Windom Wayne Robbins (July 22, 1914 – January 18, 1958) was an American author of horror and weird fiction. His work was primarily published in the Popular Publications catalog of weird menace pulp fiction. His first published short story was Horror's Holiday Special in the July 1939 issue of Dime Mystery Magazine.

Robert Kenneth Jones reported that Robbins "excelled in explosive chaos," and remarked on his "credible" speculative fiction, namely Test Tube Frankenstein, from the May 1940 issue of Terror Tales, a tale of biological mimicry along the lines of Don A. Stuart's Who Goes There?. Test Tube Frankenstein is featured in Sheldon Jaffery's anthology Sensuous Science Fiction of the Weird and Spicy Pulps, where it is offered as his prime example: "one of the best of its kind to be published."

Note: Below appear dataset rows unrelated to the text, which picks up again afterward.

-- ==== Sys2Proof/Machine/CommandOps.lean ====
section
/-! DEFINITION. The Command Unit's operations: part mode, function edges and their delivery, the binding (chapter 2). -/

namespace Sys2Proof.Machine

/-! ### Part mode (R21) -/

def Controller.setMode (mode : PartMode) (c : Controller) : Controller :=
  (c.onCommand fun u => { u with partMode := mode }).afterStateChange

/-- RUN becomes PARKED (R38): sound, smoke and lights take their park behaviour (R141, R154, R158), STATUS is requested. -/
def Controller.enterParked (c : Controller) : Controller :=
  ((c.setMode .parked).fileStatus.onSound (·.park)).smokePark.judgeLights

/-- PARKED becomes RUN (R39): STATUS is requested, the ambient trigger is given (R124), smoke resumes (R154), the lights are
judged again, and the park timer starts from zero if its conditions hold (R37). -/
def Controller.unpark (c : Controller) : Controller := (c.setMode .run).fileStatus.triggerAmbient.smokeUnpark.judgeLights

/-! ### Function edges (R30 to R32) -/

/-- The functions whose actions are levels (R31). -/
def Controller.levelOf (action : FunctionAction) (c : Controller) : Bool :=
  match action with
  | .smokeEnable => c.smokeEnableLevel
  | .dim => c.dimLevel
  | .soundOn => c.soundOnLevel
  | .shunt => c.shuntLevel
  | _ => false

/-- Deliver the edge of one function with this action (R31, R32): `before` is the action's level before the edge. A falling
SOUND_ON edge only mutes (R124), and SHUNT is read by the Motion Unit when it needs it (R33). -/
def Controller.deliverEdge (action : FunctionAction) (rising before : Bool) (c : Controller) : Controller :=
  match action with
  | .none => c
  | .lights _ => c.judgeLights
  | .sound n => if rising then c.onSound fun e => e.trigger (some n) .function else c.onSound fun e => e.letGo (some n)
  | .smokeEnable => if before = c.smokeEnableLevel then c else c.smokeEdge c.smokeEnableLevel
  | .dim => if before = c.dimLevel then c else c.judgeLights
  | .soundOn =>
    if !before && c.soundOnLevel && c.command.partMode == .run then c.triggerAmbient else c
  | .shunt => c

/-- One function bit of a DRIVE: a difference sets the vector and gives an edge (R30). -/
def Controller.applyFunction (value : BitVec 24) (mask : BitVec 24) (c : Controller) (i : Nat) : Controller :=
  if mask.getLsbD i && (value.getLsbD i != c.command.functions.getLsbD i) then
    let action := c.settings.functionMap.getD i .none
    let before := c.levelOf action
    (c.onCommand fun u => { u with functions := u.functions ^^^ (1#24 <<< i) }).deliverEdge action (value.getLsbD i) before
  else c

/-- The function bits of one frame, in ascending function number (R30). -/
def Controller.applyFunctions (value mask : BitVec 24) (c : Controller) : Controller :=
  (List.range 24).foldl (Controller.applyFunction value mask) c

/-! ### The binding (R22 to R27) -/

/-- The path of a DRIVE (R22): bound-via, or absent for the function-only path. -/
inductive DrivePath where
  | binding (via : BoundVia)
  | functionOnly
  deriving DecidableEq, Repr

/-- The path of a DRIVE by destination class and consist state (R22); other combinations are not handed over. -/
def drivePath (state : ConsistState) (cls : DestinationClass) : Option DrivePath :=
  match cls with
  | .own => if state = .solo then some (.binding .own) else some .functionOnly
  | .ownConsist => if state = .solo then none else some (.binding .consist)
  | _ => none

/-- The function bits a path applies (R22). -/
def Controller.pathMask (c : Controller) : DrivePath → BitVec 24
  | .binding .own => BitVec.allOnes 24
  | .binding .consist => c.settings.consistMask
  | .functionOnly => ~~~c.settings.consistMask

/-- A DRIVE from this source on this path binds the locomotive or refreshes its binding (R23). -/
def CommandUnit.accepts (u : CommandUnit) (source : Nat) (via : BoundVia) : Bool :=
  match u.binding with
  | none => true
  | some b => b.throttle == source && b.via == via

def ConsistState.negotiating : ConsistState → Bool
  | .ability => true
  | .acknowledge => true
  | _ => false

/-- The fields of a DRIVE frame as the Command Unit uses them. -/
structure DriveFrame where
  source : Nat
  step : Nat
  direction : Direction
  functions : BitVec 24
  deriving DecidableEq, Repr

/-- Bind, and record step and direction; the step is not recorded while the consist is negotiating (R23). -/
def Controller.recordDrive (d : DriveFrame) (via : BoundVia) (c : Controller) : Controller :=
  c.onCommand fun u =>
    { u with
      binding := some { throttle := d.source, via := via, supervision := c.settings.supervisionTime }
      commandedStep := if c.consist.state.negotiating then u.commandedStep else d.step
      requestedDirection := d.direction }

/-- The Consist Unit's part of a drive notice via CONSIST (R114): step 0 clears the signal-loss stop, and the consist-fault
flag when no other member is fresh with a fault. -/
def Controller.consistDriveNotice (step : Nat) (c : Controller) : Controller :=
  if step = 0 then
    let faulty := c.consist.others.any fun o =>
      match c.freshStatus o.address with
      | some f => f.stall || f.driveFault
      | none => false
    c.onConsist fun k => { k with signalLossStop := false, consistFault := k.consistFault && faulty }
  else c

/-- The notices that follow an accepted DRIVE (R23, R57, R114). -/
def Controller.noticeDrive (step : Nat) (via : BoundVia) (c : Controller) : Controller :=
  match via with
  | .own => c.driveNotice step
  | .consist => (c.driveNotice step).consistDriveNotice step

/-- An accepted DRIVE with a step above 0 restarts a running park timer from zero (R37). -/
def Controller.restartPark (step : Nat) (c : Controller) : Controller :=
  if 0 < step then c.onCommand fun u => { u with parkTimer := u.parkTimer.map fun _ => 0 } else c

/-- A waking DRIVE (R39), judged from the Command Unit as the DRIVE found it and as it left it. -/
def wakes (before after : CommandUnit) (step : Nat) : Bool :=
  0 < step || before.binding.isNone || before.requestedDirection != after.requestedDirection
    || before.functions != after.functions

/-- An accepted DRIVE, whole (R23, R37, R39). -/
def Controller.acceptDrive (d : DriveFrame) (via : BoundVia) (c : Controller) : Controller :=
  let applied := (c.recordDrive d via).applyFunctions d.functions (c.pathMask (.binding via))
  let noticed := (applied.noticeDrive d.step via).restartPark d.step
  if c.command.partMode = .parked ∧ wakes c.command noticed.command d.step then noticed.unpark else noticed

/-- A DRIVE that the dispatcher hands over with this class (R22 to R24). -/
def Controller.takeDrive (d : DriveFrame) (cls : DestinationClass) (c : Controller) : Controller :=
  match drivePath c.consist.state cls with
  | none => c
  | some .functionOnly => c.applyFunctions d.functions (c.pathMask .functionOnly)
  | some (.binding via) => if c.command.accepts d.source via then c.acceptDrive d via else c.countForeignDrive

/-- The bound-via a destination class matches (R25). -/
def DestinationClass.via : DestinationClass → Option BoundVia
  | .own => some .own
  | .ownConsist => some .consist
  | _ => none

/-- A RELEASE from the bound throttle on the matching class unbinds; any other is ignored (R25). -/
def Controller.takeRelease (source : Nat) (cls : DestinationClass) (c : Controller) : Controller :=
  match c.command.binding with
  | some b =>
    if b.throttle = source ∧ cls.via = some b.via then c.onCommand fun u => { u with binding := none } else c
  | none => c

/-- Supervision expires (R26): unbind, apply the signal-loss action, and via CONSIST give the signal-loss notice (R111). -/
def Controller.expireSupervision (b : Binding) (c : Controller) : Controller :=
  let stops := c.settings.signalLossAction = .stop ∨ c.consist.state ≠ .solo
  let unbound := c.onCommand fun u =>
    { u with binding := none, commandedStep := if stops then 0 else u.commandedStep }
  if b.via = .consist ∧ c.consist.state ≠ .solo then unbound.onConsist fun k => { k with signalLossStop := true } else unbound

/-- The Consist Unit's request to clear a binding via `via`; the commanded step becomes 0 (R27). -/
def Controller.clearBinding (via : BoundVia) (c : Controller) : Controller :=
  c.onCommand fun u =>
    { u with
      commandedStep := 0
      binding :=
        match u.binding with
        | some b => if b.via = via then none else some b
        | none => none }

/-- A HALT (R28): a repeat is ignored; a new pair is remembered and, in RUN, requests an emergency stop. -/
def Controller.takeHalt (source number : Nat) (c : Controller) : Controller :=
  if c.command.lastHalt = some (source, number) then c
  else
    let remembered := c.onCommand fun u => { u with lastHalt := some (source, number) }
    if c.command.partMode = .run then remembered.emergencyStop else remembered

/-- The conditions of a CALIBRATE from this source (R35). -/
def Controller.mayCalibrate (source : Nat) (c : Controller) : Bool :=
  c.command.partMode == .run && c.consist.state == .solo
    && (c.command.binding.map fun b => (b.throttle, b.via)) == some (source, BoundVia.own)
    && c.motion.state == .idle && c.beat.mode == .event && c.beat.sensor == .ok && c.supply.state == .normal

/-- Calibration starts (R75); R is 0 throughout, so what is left of R below one speed unit goes (R55, log 29), and the labour
level is COAST (R74). -/
def Controller.startCalibration (c : Controller) : Controller :=
  (c.onMotion fun m =>
    { m with
      ramp := 0
      integrator := 0
      stallCount := 0
      labour := .coast
      calibration :=
        some
          { phaseTimer := 600, dcal := min 400 c.settings.dutyCap, bemfSum := 0, wheelSum := 0, foldbackSeen := false,
            newValues := none } }).setMotionState (.calibrating .spinup)

def Controller.latchCalRefused (c : Controller) : Controller := c.onLatches fun l => { l with calRefused := true }

/-- A CALIBRATE (R35). -/
def Controller.takeCalibrate (source : Nat) (c : Controller) : Controller :=
  if c.mayCalibrate source then c.startCalibration else c.latchCalRefused

/-- Warm restart (R34, R40); the park timer starts again when its conditions next hold. -/
def CommandUnit.warm (u : CommandUnit) : CommandUnit :=
  { u with binding := none, commandedStep := 0, functions := 0#24, parkTimer := none, partMode := .run }

end Sys2Proof.Machine
end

Weird menace stories often dealt with conventional themes required by the publisher, themes in which an author might specialize. Stories involving "Inescapable Doom" were supplied by Donald Dale (Mary Dale Buckner); Mindret Lord handled the "Woman Without Volition"; Ray Cummings delivered stories about the "Girl Obsessed"; and many of Wayne Robbins' stories portrayed the "Man Obsessed," and a subsequent descent into madness.

Wayne Robbins' published works are usually attributed to Wayne Robbins or W. Wayne Robbins, but he occasionally used the pen name Wyndham Brooks, a variation on his own given name and his mother's maiden name.

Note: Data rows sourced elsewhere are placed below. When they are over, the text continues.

/-! ### The end of a program (R131, R132) -/

/-- What a voice becomes as its program starts or resumes (R126, R132): the generation advances, READY and PLAYING halves are
EMPTY, a FILLING one stays, next-fill and next-play are H0 and the voice primes. -/
def Voice.Renewed (v w : Voice) : Prop :=
  w.generation = (v.generation + 1) % 65536 ∧ w.nextFill = .h0 ∧ w.nextPlay = .h0 ∧ w.priming = true ∧ w.letGo = false ∧
    w.half0 = (if v.half0.state = .ready ∨ v.half0.state = .playing then HalfBuffer.empty else v.half0) ∧
    w.half1 = (if v.half1.state = .ready ∨ v.half1.state = .playing then HalfBuffer.empty else v.half1)

/-- The pending trigger goes first: the stack is empty, or its priority is above the mask of the stack's top (R131). -/
def Voice.PendingFirst (v : Voice) (t : Trigger) : Prop :=
  v.pending = some t ∧ ∀ e, v.stack.head? = some e → e.mask < t.priority

/-- `w` is what the voice `v` becomes when its program ends (R131). An entry or a trigger whose program is disabled starts
nothing (R121); no run leads to one, for the program table stands from the cold start on. -/
inductive Voice.Ends (table : ProgramTable) : Voice → Voice → Prop where
  /-- Case 1: the pending trigger starts its program (R126). -/
  | starts (v w : Voice) (t : Trigger) (p : Program) (first : v.PendingFirst t)
      (enabled : lookupProgram table t.program = some p) (renewed : v.Renewed w) (stack : w.stack = v.stack)
      (pending : w.pending = none)
      (current : w.current = some { program := t.program, mask := t.priority, segment := p.firstSegment, offset := 0 })
      (cursor : w.cursor = .fetch p.firstSegment 0)
      (repeating : w.repeating = true ↔ p.loop = true ∧ (t.origin = .function ∨ t.origin = .ambient)) : Voice.Ends table v w
  /-- Case 1 with a disabled program. -/
  | silent (v : Voice) (t : Trigger) (first : v.PendingFirst t) (disabled : lookupProgram table t.program = none) :
      Voice.Ends table v { v with pending := none }
  /-- Case 2, release-due clear: the top entry plays on from where it was interrupted (R132). -/
  | resumes (v w : Voice) (e : ResumeEntry) (rest : List ResumeEntry) (p : Program) (top : v.stack = e :: rest)
      (waits : ∀ t, v.pending = some t → t.priority ≤ e.mask) (enabled : lookupProgram table e.program = some p)
      (due : e.releaseDue = false) (renewed : v.Renewed w) (stack : w.stack = rest) (pending : w.pending = v.pending)
      (current : w.current = some { program := e.program, mask := e.mask, segment := e.segment, offset := e.offset })
      (cursor : w.cursor = .fetch e.segment e.offset) (repeating : w.repeating = e.repeating) : Voice.Ends table v w
  /-- Case 2, release-due set: the top entry plays its release (R132). -/
  | releases (v w : Voice) (e : ResumeEntry) (rest : List ResumeEntry) (p : Program) (top : v.stack = e :: rest)
      (waits : ∀ t, v.pending = some t → t.priority ≤ e.mask) (enabled : lookupProgram table e.program = some p)
      (due : e.releaseDue = true) (release : p.release.isSome = true) (renewed : v.Renewed w) (stack : w.stack = rest)
      (pending : w.pending = v.pending)
      (current : w.current = some { program := e.program, mask := e.mask, segment := .release, offset := 0 })
      (cursor : w.cursor = .fetch .release 0) (repeating : w.repeating = e.repeating) : Voice.Ends table v w
  /-- Case 2, release-due set and no release: the program resumed ends at once in its turn (R132). -/
  | passes (v u w : Voice) (e : ResumeEntry) (rest : List ResumeEntry) (p : Program) (top : v.stack = e :: rest)
      (waits : ∀ t, v.pending = some t → t.priority ≤ e.mask) (enabled : lookupProgram table e.program = some p)
      (due : e.releaseDue = true) (release : p.release = none) (renewed : v.Renewed u) (stack : u.stack = rest)
      (pending : u.pending = v.pending) (ends : Voice.Ends table u w) : Voice.Ends table v w
  /-- Case 2 with a disabled program. -/
  | skips (v w : Voice) (e : ResumeEntry) (rest : List ResumeEntry) (top : v.stack = e :: rest)
      (waits : ∀ t, v.pending = some t → t.priority ≤ e.mask) (disabled : lookupProgram table e.program = none)
      (ends : Voice.Ends table { v with stack := rest } w) : Voice.Ends table v w
  /-- Case 3: the voice becomes IDLE. That it no longer primes: log 21. -/
  | idles (v : Voice) (stack : v.stack = []) (pending : v.pending = none) :
      Voice.Ends table v
        { v with
          current := none, repeating := false, letGo := false, priming := false, cursor := .ended
          generation := (v.generation + 1) % 65536 }

/-! ### Function edges (R30 to R32) and what smoke is asked for (R148, R153, R154) -/

/-- The Smoke Controller as heating is asked for: HEATING at shed level 0, SHED above it (R148, R154). -/
def Controller.smokeAsked (c : Controller) : SmokeController :=
  if c.supply.shedLevel = 0 then
    { c.smoke with
      state := .heating, heater := false, fanDuty := 0, heatUpTimer := some 90000, puffTimer := none, dryWindow := [] }
  else
    { c.smoke with
      state := .shed, heater := false, fanDuty := if c.supply.shedLevel = 1 then c.settings.fanIdle else 0
      heatUpTimer := none, puffTimer := none, dryWindow := [] }

/-- The Smoke Controller `k` once the shed level has become `level` (R153). -/
def SmokeController.underShed (fanIdle level : Nat) (k : SmokeController) : SmokeController :=
  let fan := if level = 1 then fanIdle else 0
  let shed : SmokeController :=
    if level = 0 then k
    else
      { k with state := .shed, heater := false, fanDuty := fan, heatUpTimer := none, puffTimer := none, dryWindow := [] }
  match k.state with
  | .heating => shed
  | .ready => shed
  | .shed =>
    if level = 0 then
      { k with
        state := .heating, heater := false, fanDuty := 0, heatUpTimer := some 90000, puffTimer := none, dryWindow := [] }
    else { k with fanDuty := fan }
  | .off => k
  | .purge => k
  | .fault => k

/-- `d` is the part `c` once function `i` has changed over and its edge has been delivered as its action calls for: LIGHTS and
a changed DIM judge the lights again, SOUND triggers or lets go of its program (R123, R129), a rising SMOKE_ENABLE heats in RUN
and a falling one turns smoke off (R148), a rising SOUND_ON triggers the ambient program in RUN (R124), SHUNT is read by the
Motion Unit when it needs it (R33). A newly lit output has flicker value 0: log 25. -/
def Controller.EdgeDone (i : Nat) (c d : Controller) : Prop :=
  let filed : TxSlot := if c.air.statusSlot.requested then c.air.statusSlot else { requested := true, attempts := 0 }
  d = { c with
        air := { c.air with statusSlot := d.air.statusSlot }
        command := { c.command with functions := d.command.functions }
        sound := d.sound, smoke := d.smoke, light := d.light } ∧
    (∀ j < 24, d.command.functions.getLsbD j
      = if j = i then !c.command.functions.getLsbD j else c.command.functions.getLsbD j) ∧
    match c.settings.functionMap.getD i .none with
    | .none => d.air.statusSlot = c.air.statusSlot ∧ d.sound = c.sound ∧ d.smoke = c.smoke ∧ d.light = c.light
    | .shunt => d.air.statusSlot = c.air.statusSlot ∧ d.sound = c.sound ∧ d.smoke = c.smoke ∧ d.light = c.light
    | .lights _ =>
      d.air.statusSlot = c.air.statusSlot ∧ d.sound = c.sound ∧ d.smoke = c.smoke ∧ d.LightsFollow c.light
    | .dim =>
      d.air.statusSlot = c.air.statusSlot ∧ d.sound = c.sound ∧ d.smoke = c.smoke ∧
        (d.dimLevel = c.dimLevel → d.light = c.light) ∧ (d.dimLevel ≠ c.dimLevel → d.LightsFollow c.light)
    | .sound n =>
      d.air.statusSlot = c.air.statusSlot ∧ d.smoke = c.smoke ∧ d.light = c.light ∧
        d.sound
          = if d.command.functions.getLsbD i = true then c.sound.trigger (some n) .function else c.sound.letGo (some n)
    | .soundOn =>
      d.air.statusSlot = c.air.statusSlot ∧ d.smoke = c.smoke ∧ d.light = c.light ∧
        d.sound
          = if c.soundOnLevel = false ∧ d.soundOnLevel = true ∧ c.command.partMode = .run then
              c.sound.trigger c.sound.ambient .ambient
            else c.sound
    | .smokeEnable =>
      d.sound = c.sound ∧ d.light = c.light ∧
        (d.smokeEnableLevel = c.smokeEnableLevel → d.smoke = c.smoke ∧ d.air.statusSlot = c.air.statusSlot) ∧
        (c.smokeEnableLevel = false → d.smokeEnableLevel = true →
          (c.command.partMode ≠ .run ∨ (c.smoke.state ≠ .off ∧ c.smoke.state ≠ .fault) →
            d.smoke = c.smoke ∧ d.air.statusSlot = c.air.statusSlot) ∧
          (c.command.partMode = .run → c.smoke.state = .off ∨ c.smoke.state = .fault →
            d.smoke = c.smokeAsked ∧
              d.air.statusSlot = if c.smoke.state = .fault then filed else c.air.statusSlot)) ∧
        (c.smokeEnableLevel = true → d.smokeEnableLevel = false →
          d.air.statusSlot = c.air.statusSlot ∧
            d.smoke
              = if c.smoke.state = .heating ∨ c.smoke.state = .ready ∨ c.smoke.state = .shed then
                  { c.smoke with
                    state := .off, heater := false, fanDuty := 0, heatUpTimer := none, puffTimer := none, dryWindow := [] }
                else c.smoke)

Wayne Robbins' brother, Ormond Robbins, also wrote horror, hardboiled, and western fiction for Popular Publications. Ormond Robbins used the pen names Dane Gregory and Breck Tarrant.

Biography

Wayne Robbins was born in Pawnee/Stillwater, Oklahoma to Charles L. Robbins and Clara Pauline Robbins née Brooks on July 22, 1914. The family moved from Stillwater to Sunnyside, Washington in March 1919. He graduated (valedictorian) from Washington High School in May 1932. He was something of a polymath, showing ability in music, sculpture, painting, and writing.

During the Depression, he painted signs and posters with his brother Francis, first in Sunnyside, then in Yakima, Washington. He married Margaret Elizabeth Marlin on July 16, 1936 in Prosser, Washington, bearing a son and daughter.

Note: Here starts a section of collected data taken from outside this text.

/-- COLD_START: START, with every unit at its cold start and the reset cause. A good configuration record gives every field
from its bytes, normalised; a good calibration record gives Kbs and Kff, and a good directory the program table, the event
tables, the ambient program and the volume curve, while a bad or absent record gives the defaults of its own kind and, but
for the directory, its latch. The seeds come from the own address. STARTUP_QUALIFIED makes the supply NORMAL and
COLD_START_END begins RUN. That the directory's fields of more bytes and its check word stand most significant byte first is
the model's reading (log 8), and so are a newly lit output's flicker value of 0 (log 25) and any non-zero essential byte as
set (log 40). The transmit-active line and the count of unread samples stand: logs 17 and 18; the cold values the manual does
not give: logs 16 and 28. That qualification and end of the start are steps of their own: log 3. -/
def Obligations.TheColdStartLoadsAndQualifies : Prop :=
  ∀ s : State,
    let good (n : Nat) (record : Option (List Byte)) (bs : List Byte) : Prop :=
      record = some bs ∧ bs.length = n ∧ wordAt bs (n - 2) = ((bs.take (n - 2)).map (·.toNat)).sum % 65536
    let clamp (low high x : Nat) : Nat := max low (min x high)
    (∀ (config calibration directory : Option (List Byte)) (markLost : Bool),
      ∃ t : State, exec (.coldStart config calibration directory markLost) s = .next t ∧
        t = { State.reset with
              settings := t.settings
              air :=
                { State.reset.air with backoffRegister := t.settings.ownAddress, transmitActive := s.air.transmitActive }
              motion :=
                { State.reset.motion with inForce := t.motion.inForce, calDefaultsInForce := t.latches.calDefaulted }
              beat :=
                { State.reset.beat with
                  mode := if t.settings.sensorFitted = true then .event else .interval, counter := t.settings.preload }
              sound :=
                { State.reset.sound with
                  programs := t.sound.programs, beatTable := t.sound.beatTable, motionTable := t.sound.motionTable
                  ambient := t.sound.ambient, volumeCurve := t.sound.volumeCurve, unread := s.sound.unread }
              light := { State.reset.light with randomRegister := 65536 - t.settings.ownAddress }
              supply :=
                { State.reset.supply with
                  loaded := true, configDefaultsInForce := t.latches.configDefaulted
                  resetCause := if s.supply.brownoutMark = true ∧ markLost = false then .brownout else .powerOn }
              latches :=
                { State.reset.latches with
                  configDefaulted := t.latches.configDefaulted, calDefaulted := t.latches.calDefaulted }
              pending := s.pending } ∧
        ((∀ bs, ¬good 217 config bs) → t.settings = Settings.builtIn ∧ t.latches.configDefaulted = true) ∧
        (∀ bs, good 217 config bs →
          t.latches.configDefaulted = false ∧
          (∀ k < 17, t.settings.curve.getD k 0
            = max (if k = 0 then 0 else t.settings.curve.getD (k - 1) 0) (min 4095 (wordAt bs (57 + 2 * k)))) ∧
          t.settings.curve.length = 17 ∧
          t.settings
            = { ownAddress := clamp 1 0x0FFF (wordAt bs 0)
                supervisionTime := clamp 500 5000 (wordAt bs 2) / 100 * 100
                signalLossAction := if byteAt bs 4 = 1 then .continue_ else .stop
                parkDelay := min 60 (byteAt bs 5)
                functionMap :=
                  (List.range 24).map fun k =>
                    match byteAt bs (6 + 2 * k) with
                    | 1 => .lights (bs.getD (7 + 2 * k) 0#8)
                    | 2 => .sound (min 63 (byteAt bs (7 + 2 * k)))
                    | 3 => .smokeEnable
                    | 4 => .dim
                    | 5 => .soundOn
                    | 6 => .shunt
                    | _ => .none
                consistMask := BitVec.ofNat 24 (byteAt bs 54 * 65536 + byteAt bs 55 * 256 + byteAt bs 56)
                curve := t.settings.curve
                accel := clamp 1 255 (byteAt bs 91)
                decel := clamp 1 255 (byteAt bs 92)
                passingThreshold := byteAt bs 93
                restrictedStep := min 96 (byteAt bs 94)
                markerUse := decide (byteAt bs 95 ≠ 0)
                kp := byteAt bs 96
                ki := byteAt bs 97
                currentLimit := clamp 1 1023 (wordAt bs 98)
                hardCurrentLimit := clamp 1 1023 (wordAt bs 100)
                dutyCap := clamp 100 1000 (wordAt bs 102)
                stallDuty := clamp 100 1000 (wordAt bs 104)
                lightThreshold := byteAt bs 106
                heavyThreshold := byteAt bs 107
                sensorFitted := decide (byteAt bs 108 ≠ 0)
                preload := clamp 1 16 (byteAt bs 109)
                beatsPerRevolution := if byteAt bs 110 = 2 then 2 else 4
                pulseDistance := clamp 1 65535 (wordAt bs 111)
                beatConstant := clamp 1 65535 (wordAt bs 113)
                loadShareOffered := decide (byteAt bs 115 ≠ 0)
                capShareOffered := decide (byteAt bs 116 ≠ 0)
                shareGain := min 64 (byteAt bs 117)
                trimMax := byteAt bs 118
                masterLevel := min 15 (byteAt bs 119)
                temperatureTable := (List.range 9).map fun k => min 400 (wordAt bs (120 + 2 * k))
                tIdle := min 400 (wordAt bs 138)
                tWork := min 400 (wordAt bs 140)
                tMax := min 400 (wordAt bs 142)
                heaterPower := min 1000 (wordAt bs 144)
                fanIdle := min 1000 (wordAt bs 146)
                fanPuff := (List.range 4).map fun k => min 1000 (wordAt bs (148 + 2 * k))
                outputs :=
                  (List.range 8).map fun k =>
                    { effect :=
                        match byteAt bs (156 + 7 * k) with
                        | 1 => .flicker
                        | 2 => .pulse
                        | 3 => .strobe
                        | 4 => .ditch
                        | 5 => .mars
                        | _ => .steady
                      level := byteAt bs (157 + 7 * k)
                      dimLevel := byteAt bs (158 + 7 * k)
                      directionRule :=
                        match byteAt bs (159 + 7 * k) with
                        | 1 => .forward
                        | 2 => .reverse
                        | _ => .any
                      roleRule :=
                        match byteAt bs (160 + 7 * k) with
                        | 1 => .leadOnly
                        | 2 => .tailOnly
                        | 3 => .notInConsist
                        | _ => .any
                      essential := decide (byteAt bs (161 + 7 * k) ≠ 0)
                      parkRule :=
                        match byteAt bs (162 + 7 * k) with
                        | 1 => .stay
                        | 2 => .dim
                        | _ => .off }
                s1 := max 65 (byteAt bs 212)
                s2 := min (max 65 (byteAt bs 212)) (max 65 (byteAt bs 213))
                s3 := min (min (max 65 (byteAt bs 212)) (max 65 (byteAt bs 213))) (max 65 (byteAt bs 214)) }) ∧
        ((∀ bs, ¬good 6 calibration bs) →
          t.motion.inForce = { kbs := 1024, kff := 1000 } ∧ t.latches.calDefaulted = true) ∧
        (∀ bs, good 6 calibration bs →
          t.motion.inForce = { kbs := clamp 1 1024 (wordAt bs 0), kff := min 4095 (wordAt bs 2) } ∧
            t.latches.calDefaulted = false) ∧
        ((∀ bs, ¬good 1319 directory bs) →
          t.sound.programs = List.replicate 64 none ∧ t.sound.beatTable = List.replicate 16 none ∧
            t.sound.motionTable = List.replicate 4 none ∧ t.sound.ambient = none ∧
            t.sound.volumeCurve = [0, 6, 12, 20, 30, 42, 56, 72, 90, 110, 132, 156, 182, 208, 232, 255]) ∧
        (∀ bs, good 1319 directory bs →
          let named (i : Nat) : Option Nat := if byteAt bs i ≤ 63 then some (byteAt bs i) else none
          let triple (i : Nat) : Nat := byteAt bs i * 65536 + byteAt bs (i + 1) * 256 + byteAt bs (i + 2)
          let run (i : Nat) : Option SampleRun :=
            if wordAt bs (i + 3) = 0 then none else some { start := triple i, length := wordAt bs (i + 3) }
          let fits (i : Nat) : Prop := wordAt bs (i + 3) = 0 ∨ triple i + wordAt bs (i + 3) ≤ 16777216
          t.sound.beatTable = (List.range 16).map (fun k => named (1280 + k)) ∧
            t.sound.motionTable = (List.range 4).map (fun k => named (1296 + k)) ∧ t.sound.ambient = named 1300 ∧
            t.sound.volumeCurve = (List.range 16).map (fun k => byteAt bs (1301 + k)) ∧
            t.sound.programs.length = 64 ∧
            ∀ k < 64,
              let i := 20 * k
              let enabled :=
                byteAt bs i ≠ 0 ∧ byteAt bs (i + 1) ≤ 3 ∧ byteAt bs (i + 3) ≤ 1 ∧ wordAt bs (i + 12) ≠ 0 ∧ fits (i + 4) ∧
                  fits (i + 9) ∧ fits (i + 14)
              (¬enabled → t.sound.programs[k]? = some none) ∧
              (enabled →
                t.sound.programs[k]?
                  = some
                      (some
                        { voice := byteAt bs (i + 1), priority := min 3 (byteAt bs (i + 2))
                          loop := decide (byteAt bs (i + 3) = 1), attack := run (i + 4)
                          body := { start := triple (i + 9), length := wordAt bs (i + 12) }, release := run (i + 14)
                          gain := byteAt bs (i + 19) })))) ∧
    (s.command.partMode = .start → 100 ≤ s.supply.startCount →
      ∃ t : State, exec .startupQualified s = .next t ∧
        t = { s with light := t.light, supply := { s.supply with state := .normal, shedLevel := 0 } } ∧
        t.LightsFollow s.light) ∧
    (s.command.partMode = .start → s.supply.loaded = true → s.supply.state = .normal →
      ∃ t : State, exec .coldStartEnd s = .next t ∧
        t = { s with
              air :=
                { s.air with
                  statusSlot :=
                    if s.air.statusSlot.requested then s.air.statusSlot else { requested := true, attempts := 0 }
                  statusTimer :=
                    some
                      (if s.consist.state ≠ .solo ∨ s.motion.state = .moving ∨ s.motion.state.isCalibrating = true then 200
                      else 1000) }
              command :=
                { s.command with
                  partMode := .run
                  parkTimer :=
                    if s.motion.state = .idle ∧ s.consist.state = .solo ∧ s.settings.parkDelay ≠ 0 then
                      some (s.command.parkTimer.getD 0)
                    else none }
              sound := if s.soundOnLevel = true then s.sound.trigger s.sound.ambient .ambient else s.sound
              light := t.light } ∧
        t.LightsFollow s.light)
end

In late 1930s, he became a successful freelance writer for pulp magazines. Popular Publications was one of the more attractive pulp publishers to work with since they offered at least a penny or more per word accepted.

During World War II, Wayne Robbins wrote speeches and propaganda for the United States Department of Agriculture at Bozeman, Montana and Pullman, Washington. When his brother Francis returned from the North African Campaign of World War II to Spokane, Washington in 1943, Wayne Robbins shortly relocated there himself. He found employment with the Naval Supply Depot near Spokane where he painted signs. He and Francis pooled their resources to buy a house in Spokane. When the war ended, Wayne and a partner, Vic B. Linden, opened a sign painting shop in Spokane called Post Street Signs. The business was sold about 1951 and the family relocated to Ephrata, Washington where he worked in a neon sign shop. In the spring of 1952 the family returned to their home in Spokane (which had been rented out). He found employment at Valley Neon Company in Spokane Valley where he worked until shortly before his death. He was a member of the Sign and Pictorial Artists' Union.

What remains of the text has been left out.